I immediately went towards the masjid (mosque) and saw about 50 villagers inside. Three boys had already been dragged out and shot. The soldiers asked me about a boy who, I said, was a krishak (cultivator). They looked at the mud on his legs and hands and let him go. Khan Sahib, the Sheikh's uncle, had a boy servant called Ershad. They asked me about him. I said he was a servant. But a Razakar maulvi, who had come with them from another village, said he was the Sheikh's relative, which was a lie. The boy Ershad was taken to the lineup. He asked for water but it was refused.

Another young boy had come from Dacca, where he was employed in a mill, to enquire about his father. He produced his identity card but they shot him all the same. They shot Ershad right in front of his mother. Ershad moved a little after falling down so they shot him again. Finally, the boy who had carried the boxes to the launch was shot. With the three shot earlier, a total of six innocent boys were shot by the Pakistani army without any provocation. They were all good-looking and therefore suspected to be relatives of the Sheikh.

After this, the Sheikh's father and mother were brought out of the house. Amma was almost fainting. And the house was set on fire and burnt down in front of our eyes until all that remained was the frame of the doorway which you can still see. Altonissa, the lady with the blood- stained clothes of her son, is the mother of Torab Yad Ali who was shot.
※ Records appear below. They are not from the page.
-- ==== Sys2Proof/Machine/Alu.lean ====
section
/-! DEFINITION. Arithmetic, logic, compare and bit test (42_alu.md R184 to R192). -/

namespace Sys2Proof.Machine

/-- `A, C, V, N, Z` from A + M + C, binary or decimal (R184). -/
def addWithCarry (src : Src) (s : State) : Except Fault State := do
  let m ← readSrc src s
  return setSum (adcSum s m) s

/-- `A, C, V, N, Z` from A - M - (1 - C), binary or decimal (R185). -/
def subWithBorrow (src : Src) (s : State) : Except Fault State := do
  let m ← readSrc src s
  return setSum (sbcSum s m) s

/-- `A <- A & M; SetNZ(A)` (R186). -/
def andA (src : Src) (s : State) : Except Fault State := do
  let m ← readSrc src s
  return setNZ (s.A &&& m) { s with A := s.A &&& m }

/-- `A <- A | M; SetNZ(A)` (R187). -/
def orA (src : Src) (s : State) : Except Fault State := do
  let m ← readSrc src s
  return setNZ (s.A ||| m) { s with A := s.A ||| m }

/-- `A <- A ^ M; SetNZ(A)` (R188). -/
def eorA (src : Src) (s : State) : Except Fault State := do
  let m ← readSrc src s
  return setNZ (s.A ^^^ m) { s with A := s.A ^^^ m }

/-- `Compare(reg, M)` (R189, R190, R191). -/
def compareWith (reg : Byte) (src : Src) (s : State) : Except Fault State := do
  let m ← readSrc src s
  return compareFlags reg m s

/-- BIT with a memory operand: Z from A & M, N and V from bits 7 and 6 of M (R192). -/
def bitTest (mode : MemMode) (s : State) : Except Fault State := do
  let m ← readSrc (.mem mode) s
  return { testFlags m s with N := m.getLsbD 7, V := m.getLsbD 6 }

/-- BIT immediate: Z only (R192). -/
def bitTestImmediate (v : Byte) (s : State) : Except Fault State := do
  let m ← readSrc (.imm v) s
  return testFlags m s

/-- ADC (zero page,X), 0x61 (R184). -/
def execAdcIndX (z : Byte) (s : State) : StepOutcome := answer (addWithCarry (.mem (.indirectX z)) s)

/-- ADC zero page, 0x65 (R184). -/
def execAdcZp (z : Byte) (s : State) : StepOutcome := answer (addWithCarry (.mem (.zeroPage z)) s)

/-- ADC immediate, 0x69 (R184). -/
def execAdcImm (v : Byte) (s : State) : StepOutcome := answer (addWithCarry (.imm v) s)

/-- ADC absolute, 0x6D (R184). -/
def execAdcAbs (w : Word) (s : State) : StepOutcome := answer (addWithCarry (.mem (.absolute w)) s)

/-- ADC (zero page),Y, 0x71 (R184). -/
def execAdcIndY (z : Byte) (s : State) : StepOutcome := answer (addWithCarry (.mem (.indirectY z)) s)

/-- ADC (zero page), 0x72 (R184). -/
def execAdcZpInd (z : Byte) (s : State) : StepOutcome := answer (addWithCarry (.mem (.zeroPageIndirect z)) s)

/-- ADC zero page,X, 0x75 (R184). -/
def execAdcZpX (z : Byte) (s : State) : StepOutcome := answer (addWithCarry (.mem (.zeroPageX z)) s)

/-- ADC absolute,Y, 0x79 (R184). -/
def execAdcAbsY (w : Word) (s : State) : StepOutcome := answer (addWithCarry (.mem (.absoluteY w)) s)

/-- ADC absolute,X, 0x7D (R184). -/
def execAdcAbsX (w : Word) (s : State) : StepOutcome := answer (addWithCarry (.mem (.absoluteX w)) s)

/-- SBC (zero page,X), 0xE1 (R185). -/
def execSbcIndX (z : Byte) (s : State) : StepOutcome := answer (subWithBorrow (.mem (.indirectX z)) s)

/-- SBC zero page, 0xE5 (R185). -/
def execSbcZp (z : Byte) (s : State) : StepOutcome := answer (subWithBorrow (.mem (.zeroPage z)) s)

/-- SBC immediate, 0xE9 (R185). -/
def execSbcImm (v : Byte) (s : State) : StepOutcome := answer (subWithBorrow (.imm v) s)

/-- SBC absolute, 0xED (R185). -/
def execSbcAbs (w : Word) (s : State) : StepOutcome := answer (subWithBorrow (.mem (.absolute w)) s)

/-- SBC (zero page),Y, 0xF1 (R185). -/
def execSbcIndY (z : Byte) (s : State) : StepOutcome := answer (subWithBorrow (.mem (.indirectY z)) s)

/-- SBC (zero page), 0xF2 (R185). -/
def execSbcZpInd (z : Byte) (s : State) : StepOutcome := answer (subWithBorrow (.mem (.zeroPageIndirect z)) s)

/-- SBC zero page,X, 0xF5 (R185). -/
def execSbcZpX (z : Byte) (s : State) : StepOutcome := answer (subWithBorrow (.mem (.zeroPageX z)) s)

/-- SBC absolute,Y, 0xF9 (R185). -/
def execSbcAbsY (w : Word) (s : State) : StepOutcome := answer (subWithBorrow (.mem (.absoluteY w)) s)

/-- SBC absolute,X, 0xFD (R185). -/
def execSbcAbsX (w : Word) (s : State) : StepOutcome := answer (subWithBorrow (.mem (.absoluteX w)) s)

/-- AND (zero page,X), 0x21 (R186). -/
def execAndIndX (z : Byte) (s : State) : StepOutcome := answer (andA (.mem (.indirectX z)) s)

/-- AND zero page, 0x25 (R186). -/
def execAndZp (z : Byte) (s : State) : StepOutcome := answer (andA (.mem (.zeroPage z)) s)

/-- AND immediate, 0x29 (R186). -/
def execAndImm (v : Byte) (s : State) : StepOutcome := answer (andA (.imm v) s)

/-- AND absolute, 0x2D (R186). -/
def execAndAbs (w : Word) (s : State) : StepOutcome := answer (andA (.mem (.absolute w)) s)

/-- AND (zero page),Y, 0x31 (R186). -/
def execAndIndY (z : Byte) (s : State) : StepOutcome := answer (andA (.mem (.indirectY z)) s)

/-- AND (zero page), 0x32 (R186). -/
def execAndZpInd (z : Byte) (s : State) : StepOutcome := answer (andA (.mem (.zeroPageIndirect z)) s)

/-- AND zero page,X, 0x35 (R186). -/
def execAndZpX (z : Byte) (s : State) : StepOutcome := answer (andA (.mem (.zeroPageX z)) s)

/-- AND absolute,Y, 0x39 (R186). -/
def execAndAbsY (w : Word) (s : State) : StepOutcome := answer (andA (.mem (.absoluteY w)) s)

/-- AND absolute,X, 0x3D (R186). -/
def execAndAbsX (w : Word) (s : State) : StepOutcome := answer (andA (.mem (.absoluteX w)) s)

/-- ORA (zero page,X), 0x01 (R187). -/
def execOraIndX (z : Byte) (s : State) : StepOutcome := answer (orA (.mem (.indirectX z)) s)

/-- ORA zero page, 0x05 (R187). -/
def execOraZp (z : Byte) (s : State) : StepOutcome := answer (orA (.mem (.zeroPage z)) s)

/-- ORA immediate, 0x09 (R187). -/
def execOraImm (v : Byte) (s : State) : StepOutcome := answer (orA (.imm v) s)

/-- ORA absolute, 0x0D (R187). -/
def execOraAbs (w : Word) (s : State) : StepOutcome := answer (orA (.mem (.absolute w)) s)

/-- ORA (zero page),Y, 0x11 (R187). -/
def execOraIndY (z : Byte) (s : State) : StepOutcome := answer (orA (.mem (.indirectY z)) s)

/-- ORA (zero page), 0x12 (R187). -/
def execOraZpInd (z : Byte) (s : State) : StepOutcome := answer (orA (.mem (.zeroPageIndirect z)) s)

/-- ORA zero page,X, 0x15 (R187). -/
def execOraZpX (z : Byte) (s : State) : StepOutcome := answer (orA (.mem (.zeroPageX z)) s)

/-- ORA absolute,Y, 0x19 (R187). -/
def execOraAbsY (w : Word) (s : State) : StepOutcome := answer (orA (.mem (.absoluteY w)) s)

/-- ORA absolute,X, 0x1D (R187). -/
def execOraAbsX (w : Word) (s : State) : StepOutcome := answer (orA (.mem (.absoluteX w)) s)

/-- EOR (zero page,X), 0x41 (R188). -/
def execEorIndX (z : Byte) (s : State) : StepOutcome := answer (eorA (.mem (.indirectX z)) s)

/-- EOR zero page, 0x45 (R188). -/
def execEorZp (z : Byte) (s : State) : StepOutcome := answer (eorA (.mem (.zeroPage z)) s)

/-- EOR immediate, 0x49 (R188). -/
def execEorImm (v : Byte) (s : State) : StepOutcome := answer (eorA (.imm v) s)

/-- EOR absolute, 0x4D (R188). -/
def execEorAbs (w : Word) (s : State) : StepOutcome := answer (eorA (.mem (.absolute w)) s)

/-- EOR (zero page),Y, 0x51 (R188). -/
def execEorIndY (z : Byte) (s : State) : StepOutcome := answer (eorA (.mem (.indirectY z)) s)

/-- EOR (zero page), 0x52 (R188). -/
def execEorZpInd (z : Byte) (s : State) : StepOutcome := answer (eorA (.mem (.zeroPageIndirect z)) s)

/-- EOR zero page,X, 0x55 (R188). -/
def execEorZpX (z : Byte) (s : State) : StepOutcome := answer (eorA (.mem (.zeroPageX z)) s)

/-- EOR absolute,Y, 0x59 (R188). -/
def execEorAbsY (w : Word) (s : State) : StepOutcome := answer (eorA (.mem (.absoluteY w)) s)

/-- EOR absolute,X, 0x5D (R188). -/
def execEorAbsX (w : Word) (s : State) : StepOutcome := answer (eorA (.mem (.absoluteX w)) s)

/-- CMP (zero page,X), 0xC1 (R189). -/
def execCmpIndX (z : Byte) (s : State) : StepOutcome := answer (compareWith s.A (.mem (.indirectX z)) s)

/-- CMP zero page, 0xC5 (R189). -/
def execCmpZp (z : Byte) (s : State) : StepOutcome := answer (compareWith s.A (.mem (.zeroPage z)) s)

/-- CMP immediate, 0xC9 (R189). -/
def execCmpImm (v : Byte) (s : State) : StepOutcome := answer (compareWith s.A (.imm v) s)

/-- CMP absolute, 0xCD (R189). -/
def execCmpAbs (w : Word) (s : State) : StepOutcome := answer (compareWith s.A (.mem (.absolute w)) s)

/-- CMP (zero page),Y, 0xD1 (R189). -/
def execCmpIndY (z : Byte) (s : State) : StepOutcome := answer (compareWith s.A (.mem (.indirectY z)) s)

/-- CMP (zero page), 0xD2 (R189). -/
def execCmpZpInd (z : Byte) (s : State) : StepOutcome := answer (compareWith s.A (.mem (.zeroPageIndirect z)) s)

/-- CMP zero page,X, 0xD5 (R189). -/
def execCmpZpX (z : Byte) (s : State) : StepOutcome := answer (compareWith s.A (.mem (.zeroPageX z)) s)

/-- CMP absolute,Y, 0xD9 (R189). -/
def execCmpAbsY (w : Word) (s : State) : StepOutcome := answer (compareWith s.A (.mem (.absoluteY w)) s)

/-- CMP absolute,X, 0xDD (R189). -/
def execCmpAbsX (w : Word) (s : State) : StepOutcome := answer (compareWith s.A (.mem (.absoluteX w)) s)

/-- CPX immediate, 0xE0 (R190). -/
def execCpxImm (v : Byte) (s : State) : StepOutcome := answer (compareWith s.X (.imm v) s)

/-- CPX zero page, 0xE4 (R190). -/
def execCpxZp (z : Byte) (s : State) : StepOutcome := answer (compareWith s.X (.mem (.zeroPage z)) s)

/-- CPX absolute, 0xEC (R190). -/
def execCpxAbs (w : Word) (s : State) : StepOutcome := answer (compareWith s.X (.mem (.absolute w)) s)

/-- CPY immediate, 0xC0 (R191). -/
def execCpyImm (v : Byte) (s : State) : StepOutcome := answer (compareWith s.Y (.imm v) s)

/-- CPY zero page, 0xC4 (R191). -/
def execCpyZp (z : Byte) (s : State) : StepOutcome := answer (compareWith s.Y (.mem (.zeroPage z)) s)

/-- CPY absolute, 0xCC (R191). -/
def execCpyAbs (w : Word) (s : State) : StepOutcome := answer (compareWith s.Y (.mem (.absolute w)) s)

/-- BIT zero page, 0x24 (R192). -/
def execBitZp (z : Byte) (s : State) : StepOutcome := answer (bitTest (.zeroPage z) s)

/-- BIT absolute, 0x2C (R192). -/
def execBitAbs (w : Word) (s : State) : StepOutcome := answer (bitTest (.absolute w) s)

/-- BIT zero page,X, 0x34 (R192). -/
def execBitZpX (z : Byte) (s : State) : StepOutcome := answer (bitTest (.zeroPageX z) s)

/-- BIT absolute,X, 0x3C (R192). -/
def execBitAbsX (w : Word) (s : State) : StepOutcome := answer (bitTest (.absoluteX w) s)

/-- BIT immediate, 0x89 (R192). -/
def execBitImm (v : Byte) (s : State) : StepOutcome := answer (bitTestImmediate v s)

end Sys2Proof.Machine
end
They did not allow her to remove her son's body for burial, because they wanted the bodies to be exposed to public view to terrorize the villagers. They also shot Mithu, the 10-year old son of this widowed lady. She had brought him up with the greatest difficulty-they never had anything to eat except saag-bhaat (spinach and rice). They shot little Mithu because he had helped the Mukti Bahini. You can now ask the ladies about their narrow escape.

Shaheeda Sheikh, Sheikh Mujib's niece, then added that fortunately all the women were taken away to safety across the river to a neighbouring village three days before the Pakistani soldiers came. For months they had lived in constant terror of Razakars pouncing on them from bushes by the village pond. Beli Begum, Mujib's niece, a strikingly lovely woman, told me how she had fled from the village when seven months pregnant and walked 25 miles to safety. Pari, a girl cousin, escaped with a temperature of 104 degrees. Otherwise they would all have been killed.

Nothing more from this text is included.